Le terme phytoplancton désigne les algues microscopiques unicellulaires (microalgues) qui se développent en mer et dérivent au grès des courants.

Le phytoplancton produit la moitié de l’oxygène que nous respirons et fixe le CO2 via le processus de photosynthèse. C’est également le premier producteur primaire du milieu marin, ce qui le positionne à la base de la chaîne alimentaire des océans.

À ce jour, plus de 5000 espèces ont été identifiées à l'échelle mondiale, dont certaines (environ 200 espèces) sont susceptibles d’être nuisibles ou toxiques lors de phénomènes appelés « efflorescences » (ou blooms).


Lorsque les conditions sont favorables, et bien souvent en raison de l'eutrophisation des zones côtières, le phytoplancton prolifère de manière très importante, provoquant ainsi des eaux colorées (rouges, vertes, marrons, ou noires), des accumulations de mousse en mer et sur le littoral, ou encore la production de toxines qui s’accumulent dans la chaîne alimentaire et deviennent dangereuses pour la faune marine, et parfois également pour les hommes.
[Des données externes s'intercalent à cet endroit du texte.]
-- ==== Sys2Proof/Machine/Harvest.lean ====
section
/-! DEFINITION. OPEN, emit-done and harvest rounds (R64 to R69, R102, R112, R220, R234, R456). -/

namespace Sys2Proof.Machine

/-- The cluster and core slot of an engine's number (R19). -/
def eidCluster (k : Nat) : Nat := k / 32
def eidSlot (k : Nat) : Nat := k % 32

/-- The half an engine or gate port of a group lies in (R297, R456). -/
def eidHalf (k : Nat) : Nat := if k < 0x1000 then halfOf (eidCluster k) else gpHalf (k - 0x1000)

/-- Does an engine's control-network node report in its place: it is fenced or in reset (R69, R237, R511)? -/
def State.engSilent (s : State) (k : Nat) : Bool :=
  decide (k < 0x1000) && (s.fencedEng (eidCluster k) (eidSlot k) || s.engReset (eidCluster k) (eidSlot k) || s.inReset (eidCluster k))

/-- CN_OPEN (R61, R102): the OPEN of a group's step reaches one of its engines, once. A neuron core scans, which a sleeping core does
after it has woken (R114). -/
def State.cnOpen (s : State) (bad : List Nat) (g k : Nat) : State :=
  if s.wgState g ≠ wsStepping ∨ (s.getWg g).opened.contains k ∨ !(s.enginesOf g).contains k ∨ s.engSilent k then s
  else
    let got (s : State) : State := s.modWg g fun w => { w with opened := w.opened ++ [k] }
    if k ≥ 0x1000 then got s
    else
      let c := eidCluster k
      let n := eidSlot k
      if n < 16 then
        match s.gmapOf c n g with
        | some e =>
          if s.ncState c n = ncIdle then got ((s.openCore bad c n e g).integTraces c n g (s.wgWStep g)) else s
        | none => s
      else if n = 18 then got ((s.openEngine c 2 g).mxOpen c g)
      else got (s.openEngine c (n - 16) g)

/-- Has every flit of a group that an engine handed to its cluster's injection queue left it (R65, R274)? -/
def State.injClear (s : State) (c src g : Nat) : Bool :=
  (s.getRt c).injq.all fun m => fSrc m.f != src || s.groupOf (fWorld m.f) != some g

/-- The event units hold nothing of a group (R220, R234): no emit record, no flit formed and not yet injected. -/
def State.emitClear (s : State) (c e g : Nat) : Bool :=
  ((s.getEng c e).emitq.all fun r => s.groupOf (bitsOf r.toNat 41 14) != some g) &&
  ((s.getEng c e).outq.all fun f => s.groupOf (fWorld f) != some g) &&
  s.injClear c (coordOf c (engSlot e)) g

/-- A neuron core has scanned, and its fan-out unit and flits of the step are gone (R65, R112). -/
def State.coreDone (s : State) (c n g : Nat) : Bool :=
  ((s.getNc c n).fan.all fun e => e.wg != g) && ((s.getNc c n).outq.all fun f => s.groupOf (fWorld f) != some g) &&
  s.injClear c (coordOf c n) g

/-- A vector core has completed its work for the open step (R234), or its context 0 has stopped (R235). -/
def State.vxDone (s : State) (c v g : Nat) : Bool :=
  (s.vxState c v == vxHalted || s.vxState c v == vxFaulted ||
    ((s.getEng c v).sdone.contains g && (s.getVx c v).before.all fun x => x.1 != g)) && s.emitClear c v g

/-- A matrix core has completed its work for the open step (R220). -/
def State.mxDone (s : State) (c g : Nat) : Bool :=
  let t := s.val .WG_STEP [g]
  let x := s.getMx c
  (x.binds.all fun b => b.wg != g || b.step != some t || b.cancelled) &&
  (match x.run with | some r => r.wg != g + 1 | none => true) &&
  (x.recs.all fun r => s.groupOf (bitsOf r.toNat 41 14) != some g) && s.emitClear c 2 g &&
  ([0, 1].all fun v => !(s.boundOf g).contains (eidOf c (16 + v)) || (s.getWg g).done.contains (eidOf c (16 + v)))

/-- Is an engine finished with the step a group has open (R65, R69)? -/
def State.engDone (s : State) (g k : Nat) : Bool :=
  s.engSilent k ||
  ((s.getWg g).opened.contains k &&
   (if k ≥ 0x1000 then s.portEmitDone (k - 0x1000) g
    else if eidSlot k < 16 then s.coreDone (eidCluster k) (eidSlot k) g
    else if eidSlot k = 18 then s.mxDone (eidCluster k) g
    else s.vxDone (eidCluster k) (eidSlot k - 16) g))

/-- Have all of a list of a group's engines reported? -/
def State.allDone (s : State) (g : Nat) (l : List Nat) : Bool := l.all (s.getWg g).done.contains

/-- ENGINE_EMIT_DONE, CN_DONE (R65, R321): an engine of the group reports, once it is finished. -/
def State.emitDone (s : State) (g k : Nat) : State :=
  if s.wgState g ≠ wsStepping ∨ (s.getWg g).done.contains k ∨ !(s.enginesOf g).contains k ∨ !s.engDone g k then s
  else
    let s := s.modWg g fun w => { w with done := w.done ++ [k] }
    if s.allDone g (s.enginesOf g) then s.setWgState g wsHarvesting else s

/-- A round (R66, R68): counted, its sum in WG_TALLY. -/
def State.roundSum (s : State) (g : Nat) (sum : Word) : State :=
  (s.modWg g fun w => { w with rounds := w.rounds + 1 }).setVal .WG_TALLY [g] sum.toNat

/-- HARVEST_ROUND (R66, R456): over both halves, or, for a spanning group in the split state, over one half; the step closes on a sum of
zero, and a spanning group halts with 0x0D80 once both halves have closed. -/
def State.harvestRound (s : State) (g h : Nat) : State :=
  if !s.wgOpen g then s
  else
    let w := s.getWg g
    if s.isSplit && s.spansHalves g then
      if !s.allDone g ((s.enginesOf g).filter fun k => eidHalf k == h) then s
      else
        let sum := (w.tally h).halfSum
        let s := s.roundSum g sum
        if sum ≠ 0 then s
        else
          let s := s.modWg g fun w => if h = 0 then { w with closedW := true } else { w with closedE := true }
          let w := s.getWg g
          if w.closedW && w.closedE then (s.modWg g fun w => { w with haltCode := 0x0D80 }).closeStep g else s
    else if !s.allDone g (s.enginesOf g) then s
    else
      let sum := w.tallyW.sum + w.tallyE.sum
      let s := (s.setWgState g wsHarvesting).roundSum g sum
      if sum = 0 then s.closeStep g else s

end Sys2Proof.Machine
end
Ces efflorescences peuvent provoquer des dysfonctionnements des écosystèmes marins, en altèrent la qualité et présentent un risque pour la santé humaine.

Autant de raisons qui nécessitent une surveillance attentive du phytoplancton.

Dans le cadre d'un projet de recherche financé par le CNES, l'équipe RSBE2 a développé des méthodes d'observation des blooms potentiellement toxiques par télédétection satellite à haute résolution spatiale. Les observations satellites sont notamment utilisées en synergie avec la surveillance réalisée en mer par IFREMER.

Récemment, ces travaux ont permis de caractériser l'étendue spatiale d'un bloom d'un dinoflagellé toxique, Lingulodinium polyedra, se produisant depuis fin Mai dans les Pays de la Loire.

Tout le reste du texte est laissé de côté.